AUB books P9.4B profit in first nine months of 2025, maintains 20% return on equity

October 30, 2025
3:35PM PHT

The Ng family's Asia United Bank (AUB) is proving its resilience in a tough banking environment, delivering a P9.4 billion profit in the first nine months of 2025,  a 9 percent increase from last year, powered by strong digital revenues and cost discipline.

The bank’s return on equity held firm at 20.4 percent, underscoring its ability to generate solid shareholder value even as expenses rose.

Management’s view

“Sustaining our profitability is no mean feat, considering the heightened risks in our operating environment, both domestically and globally. But we managed to post double-digit growth rates in our core businesses,” said AUB president Manuel Gomez.

Manuel Gomez 
AUB president 

Nearly 30 percent jump in loans

Operating income jumped 10 percent to P17.2 billion on the back of rising loan volumes and higher fee-based earnings from AUB PayMate, HelloMoney, and credit cards. 

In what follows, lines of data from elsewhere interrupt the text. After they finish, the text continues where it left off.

/-- Where a positive number stands among the magnitudes of a format, and what is chosen for it: what `RoundsTo` says but for sign and overflow. -/
def RoundsMag (f : Fmt) (mode : RMode) (neg : Bool) (q : Nat) (x : ℚ) (c : Nat) : Prop :=
  ∃ g, g ≤ f.maxMag ∧ magValue f g ≤ x ∧ (x < magValue f (g + 1) ∨ g = f.maxMag) ∧
    c = if toUpper mode neg q (decide (g % 2 = 0 ∧ g ≠ f.maxMag)) ((x - magValue f g) / (magValue f (g + 1) - magValue f g)) then g + 1 else g

/-- The place of a positive number on the grid of a format. -/
theorem grid_place (f : Fmt) {x : ℚ} {fl e : Int} {k : Nat} (hlo : (2 : ℚ) ^ fl ≤ x) (hhi : x < 2 ^ (fl + 1)) (he : e = max (fl - f.m) f.qmin)
    (hk1 : (k : ℚ) ≤ x / 2 ^ e) (hk2 : x / 2 ^ e < k + 1) : k < 2 ^ (f.m + 1) ∧ ((e - f.qmin).toNat = 0 ∨ 2 ^ f.m ≤ k) := by
  have hp := two_zpow_pos e
  constructor
  · have : x / 2 ^ e < 2 ^ (f.m + 1) := by
      rw [div_lt_iff₀ hp, ← zpow_natCast, ← zpow_add₀ two_ne_zero]
      exact hhi.trans_le (zpow_le_zpow_right₀ one_le_two (by push_cast; omega))
    exact_mod_cast hk1.trans_lt this
  · rcases le_or_gt e f.qmin with h | h
    · exact .inl (by omega)
    · refine .inr ?_
      have : (2 : ℚ) ^ f.m ≤ x / 2 ^ e := by
        rw [le_div_iff₀ hp, ← zpow_natCast, ← zpow_add₀ two_ne_zero]
        exact le_trans (zpow_le_zpow_right₀ one_le_two (by omega)) hlo
      exact Nat.lt_succ_iff.mp (by exact_mod_cast this.trans_lt hk2)

/-- The choice between the magnitudes on either side of a number, as the model makes it. -/
theorem roundsMag_of_between (f : Fmt) (mode : RMode) (neg : Bool) {q : Nat} (hq : q < 2 ^ 32) {x : ℚ} {c : Nat} (hlo : magValue f c ≤ x)
    (hhi : x < magValue f (c + 1)) :
    RoundsMag f mode neg q x
      (if f.maxMag < c then (if goesUp mode neg q false 1 1 then f.maxMag + 1 else f.maxMag)
       else if toUpper mode neg q (decide (c % 2 = 0 ∧ c ≠ f.maxMag)) ((x - magValue f c) / (magValue f (c + 1) - magValue f c)) then c + 1
       else c) := by
  split
  · next h =>
    have hmono := magValue_strictMono f
    have hc : magValue f (f.maxMag + 1) ≤ x := (hmono.monotone h).trans hlo
    have hM := hmono (Nat.lt_succ_self f.maxMag)
    refine ⟨f.maxMag, le_rfl, hM.le.trans hc, .inr rfl, ?_⟩
    rw [goesUp_beyond mode neg hq ((one_le_div (sub_pos.mpr hM)).mpr (sub_le_sub_right hc _))]
    simp
  · next h => exact ⟨c, Nat.le_of_not_lt h, hlo, .inl hhi, rfl⟩

theorem roundMag_spec (f : Fmt) (mode : RMode) (neg : Bool) {q : Nat} (hq : q < 2 ^ 32) {n d : Nat} (hn : 0 < n) (hd : 0 < d) :
    RoundsMag f mode neg q (n / d) (f.roundMag mode neg q n d) := by
  obtain ⟨hlo, hhi⟩ := floorLog2_spec hn hd
  -- The exponent of an ulp, and the fraction in ulps.
  obtain ⟨e, he⟩ : ∃ e, e = max (floorLog2 n d - f.m) f.qmin := ⟨_, rfl⟩
  obtain ⟨n', d', hnd⟩ : ∃ n' d', (if 0 ≤ e then (n, d * 2 ^ e.toNat) else (n * 2 ^ (-e).toNat, d) : Nat × Nat) = (n', d') := ⟨_, _, rfl⟩
  have hval := scaled_frac n d e
  have hd' := scaled_frac_pos n hd e
  rw [hnd] at hval hd'
  have hd0 : (0 : ℚ) < d' := by exact_mod_cast hd'
  have hk1 : ((n' / d' : Nat) : ℚ) ≤ n / d / 2 ^ e := by rw [← hval]; exact Nat.cast_div_le
  have hk2 : (n : ℚ) / d / 2 ^ e < (n' / d' : Nat) + 1 := by
    rw [← hval, div_lt_iff₀ hd0]
    exact_mod_cast Nat.lt_mul_of_div_lt (Nat.lt_succ_self _) hd'
  obtain ⟨hk, hE⟩ := grid_place f hlo hhi he hk1 hk2
  have hr : ((n' - n' / d' * d' : Nat) : ℚ) / d' = n / d / 2 ^ e - (n' / d' : Nat) := by
    rw [Nat.cast_sub (Nat.div_mul_le_self _ _), Nat.cast_mul, sub_div, mul_div_cancel_right₀ _ hd0.ne', hval]
  have hround : f.roundMag mode neg q n d =
      let c := (e - f.qmin).toNat * 2 ^ f.m + n' / d'
      if f.maxMag < c then (if goesUp mode neg q false 1 1 then f.maxMag + 1 else f.maxMag)
      else if goesUp mode neg q (c % 2 = 0 && c != f.maxMag) (n' - n' / d' * d') d' then c + 1 else c := by
    simp only [Fmt.roundMag, show (1 - (f.bias : Int) - f.m) = f.qmin from rfl, ← he, hnd]
  rw [hround]
  -- The magnitudes on either side.
  have hp := two_zpow_pos e
  have hexp : (((e - f.qmin).toNat : Nat) : Int) + f.qmin = e := by omega
  have hg := magValue_grid f hk.le hE
  have hg' := magValue_grid f (Nat.succ_le_of_lt hk) (hE.imp_right (Nat.le_trans · (Nat.le_succ _)))
  rw [hexp] at hg hg'
  generalize n' / d' = k at *
  dsimp only
  generalize hc : (e - f.qmin).toNat * 2 ^ f.m + k = c at *
  have hg' : magValue f (c + 1) = (k + 1) * 2 ^ e := by rw [← hc, Nat.add_assoc, ← Nat.cast_add_one]; exact hg'
  have hfrac : (n / d - magValue f c) / (magValue f (c + 1) - magValue f c) = ((n' - k * d' : Nat) : ℚ) / d' := by
    rw [hr, hg, hg']
    field_simp
    ring
  have := roundsMag_of_between f mode neg hq (x := n / d) (c := c) (by rwa [hg, ← le_div_iff₀ hp]) (by rwa [hg', ← div_lt_iff₀ hp])
  rwa [hfrac, ← goesUp_eq_toUpper mode neg q _ _ hd', show decide (c % 2 = 0 ∧ c ≠ f.maxMag) = (decide (c % 2 = 0) && c != f.maxMag) 
    from Bool.eq_iff_iff.mpr (by simp)] at this

/-- The codes of a format fit its width, with those of its special values above those of numbers; only E2M1 has neither infinity nor NaN (R92, R99). -/
structure Fmt.Sound (f : Fmt) : Prop where
  wide : 0 < f.bits
  finite : f.maxMag < 2 ^ (f.bits - 1)
  infinite : ∀ i ∈ f.inf, f.maxMag < i ∧ i < 2 ^ (f.bits - 1)
  nan : f.nan < 2 ^ f.bits
  bare : f.inf = none → (f.nan = 0 ↔ f = e2m1)

theorem fmtOf_sound (t : Ty) : (fmtOf t).Sound := by
  cases t <;> exact ⟨by decide, by decide, by decide, by decide, by decide⟩

theorem Fmt.overflow_eq {f : Fmt} (hf : f.Sound) (sat neg : Bool) : f.overflow sat neg = overflowCode f sat neg := by
  unfold Fmt.overflow overflowCode
  cases hi : f.inf with
  | some i => rfl
  | none =>
    have : (sat || decide (f.nan = 0)) = true ↔ f = e2m1 ∨ sat = true := by simp [hf.bare hi, or_comm]
    simp only [this]
    rfl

Non-interest income surged 18 percent to P3.7 billion, fueled by stronger trading and foreign exchange gains, while its cost-to-income ratio stayed low at 32.2 percent.

The bank’s loan portfolio grew 29 percent year-on-year to P256.9 billion, while deposits rose 19 percent to P336.2 billion, supported by a robust 78 percent share of low-cost current and savings accounts. 

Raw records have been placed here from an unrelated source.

-- ==== Sys2Proof/Syntax/Types.lean ====
section
/-! DEFINITION. The plain data a command carries: the manifest (chapter 14), instruction fields, records of the
cross-lane exchange, maintenance commands and the readings a command brings from outside. -/

namespace Sys2Proof

/-! ## The manifest (R392) -/

/-- How a telegram field or a generic word is declared (R95, R156). -/
inductive FieldKind where
  | bool | unsigned | signed
deriving DecidableEq, Repr

/-- One field of a telegram payload (R95): the frame word it fills, its declared kind, the bit offset of its
most significant bit counted from bit 7 of payload byte 0, its width and its restrictive value (R96). -/
structure FieldCfg where
  word : Nat
  kind : FieldKind
  bit : Nat
  width : Nat
  restrictive : Int
deriving DecidableEq, Repr

/-- One region of a partition's region table (R93). -/
structure Region where
  space : Space
  base : Nat
  stride : Nat
  length : Nat
deriving DecidableEq, Repr

/-- Partition header (Table 3.9); `crcOk` says whether its CRC-32C verifies. -/
structure PartHdr where
  number : Nat
  codeLen : Nat
  w : Nat
  tR : Nat
  stores : Nat
  ckpts : Nat
  regions : List Region
  crcOk : Bool
deriving DecidableEq, Repr

/-- Route engine header (R491). -/
structure RouteHdr where
  stores : Nat
  crcOk : Bool
deriving DecidableEq, Repr

/-- One configured memory word of the lane image: its signature, owner code (Table 3.5), initial plain value,
declared kind, and for an L variable the persistent variable ID (Table 14.6). -/
structure WordCfg where
  b : U24
  owner : Nat
  x : Int
  kind : FieldKind
  varId : Option Nat
deriving DecidableEq, Repr

/-- Element types of Table 5.1. -/
inductive ElemType where
  | sect | point | signal | crossing | generic | esPair
deriving DecidableEq, Repr

/-- What the field map says of one element for the generated code of R156, R163-R166 and R493: its partition,
the source field of its main state word, the main word of a generic element, its individual command word in L,
and the output field its command goes to. -/
structure ElemCfg where
  type : ElemType
  partition : CoreId
  srcField : Option Nat
  mainWord : Option Nat
  indivL : Option Nat
  cmdOut : Option (Nat × Nat)
  proceed : Nat
deriving DecidableEq, Repr

/-- One configured controller of the Quayline schedule (R227, R263). -/
structure CtrlCfg where
  segment : Nat
  slot : Nat
  upMax : Nat
  limit : Nat
  upLen : Nat
  downLen : Nat
  map : U16
  up : List FieldCfg
  down : List FieldCfg
deriving DecidableEq, Repr

/-- One inbound or outbound message of a connection (R292). -/
structure MsgCfg where
  msg : Nat
  frame : Nat
  len : Nat
  fields : List FieldCfg
deriving DecidableEq, Repr

/-- One safe-link connection (R292), with its launch period and phase in ns (R314). -/
structure ConnCfg where
  port : Nat
  peerIp : U32
  peerSite : U64
  peerTags : List Nat
  tmax : Nat
  pout : Nat
  inbound : List MsgCfg
  outbound : List MsgCfg
  launch : Option (Nat × Nat)
deriving DecidableEq, Repr

/-- Mode of one VLIO channel (Table 11.1). -/
inductive ChanMode where
  | unused | input | output
deriving DecidableEq, Repr

/-- Cross-voltage reaction of a group (Table 11.1). -/
inductive Xreact where
  | group | report
deriving DecidableEq, Repr

/-- Local I/O configuration (Table 11.1). Channels are numbered 0-47: 16 × (g − 1) + c − 1. Filter counts are
the N of R323; `tdMs` the discrepancy time; `setOf` maps a member channel to its lead. -/
structure LocalIoCfg where
  modes : Tbl ChanMode
  filterN : Tbl Nat
  setOf : Tbl Nat
  xreact : Tri Xreact
  sdrEs1 : List Nat
  sdrEs2 : List Nat
  sdrMc : List Nat
  td1Ms : Nat
  td2Ms : Nat
deriving DecidableEq, Repr

/-- Modes of a Wharf bus channel (Table 12.1). -/
inductive WbMode where
  | off | listen | normal | tide
deriving DecidableEq, Repr

/-- Bit timing of a Wharf bus channel (Table 12.2). -/
structure WbTiming where
  prescaler : Nat
  tq : Nat
  samplePct : Nat
  sjw : Nat
  seg2 : Nat
  dPrescaler : Nat
  dTq : Nat
  dSamplePct : Nat
  dSjw : Nat
  dSeg2 : Nat
  tdcOffset : Nat
deriving DecidableEq, Repr

/-- A tide table (R360): rows, column lengths in µs, and the 16-bit cells of each row (Table 12.7). -/
structure TideTable where
  rows : Nat
  cols : List Nat
  cells : List (List U16)
deriving DecidableEq, Repr

/-- A CAN frame as it stands on the bus (R347). -/
structure CanFrame where
  ide : Bool
  id : Nat
  fdf : Bool
  brs : Bool
  esi : Bool
  remote : Bool
  dlc : Nat
  data : List Byte
deriving DecidableEq, Repr

/-- Manifest configuration of one Wharf bus channel (R349). -/
structure WbCfg where
  mode : WbMode
  shared : Bool
  timing : WbTiming
  filters : List U64
  tide : Option TideTable
  refId : Nat
  /-- Frames of the exclusive buffers as configured (R362). -/
  exclusive : Tbl CanFrame
  privileged : Bool
  retryLimit : Nat
  holdOffMs : Nat
deriving DecidableEq, Repr

/-- One entry of COMBO: lane, service and plane firmware revision (R392, R401). -/
structure Combo where
  lane : U32
  svc : U32
  plane : U32
deriving DecidableEq, Repr

/-- Manifest header (Table 14.1). `reservedZero` says whether every reserved byte is 0. -/
structure ManHeader where
  magic : U32
  format : U16
  hdrLen : U16
  reservedZero : Bool
  site : U64
  number : U32
  base : U32
  buildTime : U64
  tc : Nat
  testOnly : Bool
  qlKeyset : U16
  slKeyset : U16
  qlPrev : U16
  slPrev : U16
  bodyLen : Nat
  iv : BitVec 96
  gcmTag : BitVec 128
  bodyHash : BitVec 384
  signerId : U64
  ephemeral : BitVec 776
  /-- WRAP: die identity and wrapped content key. -/
  wrap : List (U64 × BitVec 320)
  comboCount : Nat
  combo : List Combo
  signature : BitVec 768
deriving DecidableEq, Repr

/-- Manifest body (the contents named at the head of chapter 14). Memory words and the code are keyed by the
machine's flat keys; `timers` maps a timer ID to its declared duration in cycles; `edges` lists the configured
detectors; `firstNew` lists the FIRST_NEW words (R413); `demand` maps a route to its L demand word (R178); `slots` is the length of each partition's
presentation list. -/
structure ManBody where
  parts : List PartHdr
  routeHdr : RouteHdr
  code : Tbl U64
  words : Tbl WordCfg
  elems : Tbl ElemCfg
  ctrls : Tbl CtrlCfg
  conns : Tbl ConnCfg
  localIo : LocalIoCfg
  wb : Tbl WbCfg
  timers : Tbl Nat
  edges : List Nat
  demand : Tbl Nat
  firstNew : List Nat
  routePart : Tbl Nat
  slots : Quad Nat
  laneKeys : Tri (Tbl Key)
  testIntervalH : Nat
  ipv4 : U32
  /-- Gateway of LAN A and of LAN B (R288). -/
  gateways : Duo U32
  vlan : Option Nat
  ptpDomain : Nat
  partner : Bool
deriving DecidableEq, Repr

/-- A manifest (R392). -/
structure Manifest where
  hdr : ManHeader
  body : ManBody
deriving DecidableEq, Repr

/-! ## Instruction fields (Table 4.3) -/

/-- The fields of one Tally instruction word other than its opcode, which the command names. -/
structure Fields where
  dst : BitVec 6
  src1 : BitVec 6
  src2 : BitVec 6
  opnd : BitVec 38
deriving DecidableEq, Repr

/-! ## Cross-lane exchange -/

/-- The local input bits a lane sends beside its records (R202): the local bit vector of Table 11.5 in bits 127-0, and its
readings of fields 7-9 of the module status frame, which are agreed bit by bit as well (R480), in bits 130-128. -/
abbrev LocalBits := BitVec 131

/-- Agreement record (Table 7.4). `input` is the frame number, or 8192 + command sequence number for a command,
whose FRAME is 8 191 on the wire, or 8 190 for a copy record (R373). -/
structure AgreeRec where
  input : Nat
  present : Bool
  planeA : Bool
  planeB : Bool
  digest : U64
deriving DecidableEq, Repr

/-- Consensus record (Table 7.7). `intact` says whether its CRC verifies at the receiver. -/
structure ConsRec where
  cn : U32
  sig : U64
  out : U64
  ovr : Bool
  views : Tri LaneState
deriving DecidableEq, Repr

/-! ## Maintenance commands that reach the lanes (Table 14.9, R198) -/

/-- What a force or its removal names: an element's TFORCE, a VLIO output channel or an SDR output. -/
inductive ForceTarget where
  | elem (id : Nat)
  | channel (ch : Nat)
  | sdr (j : Nat)
deriving DecidableEq, Repr

/-- A command delivered by SVC for agreement (R198). -/
inductive LaneCmd where
  | restrictiveForce (elem : Nat)
  | removeRestrictive (elem : Nat)
  | forceValue (tgt : ForceTarget) (value : Int)
  | removeForced (tgt : ForceTarget)
  | individualRelease (route : Nat)
  | onlineChange
deriving DecidableEq, Repr

/-- A command as SVC delivers it: its command sequence number (R200), the account and role it came from (R421),
and the command. -/
structure SentCmd where
  seq : U32
  account : Nat
  role : Role
  cmd : LaneCmd
deriving DecidableEq, Repr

Conservation provisioning policy 

Non-performing loans dropped to 0.36 percent from 0.53 percent, even as provisions rose 141 percent to back rapid lending growth.

With total assets up 19 percent to P417.1 billion, AUB remains well-capitalized with a Common Equity Tier 1 ratio of 18.75 percent and a capital adequacy ratio of 19.5 percent. 

Gomez said the lender is eyeing more digital partnerships to “offer payment solutions such as AUB PayMate and revolutionize cross-border transactions through HelloMoney.”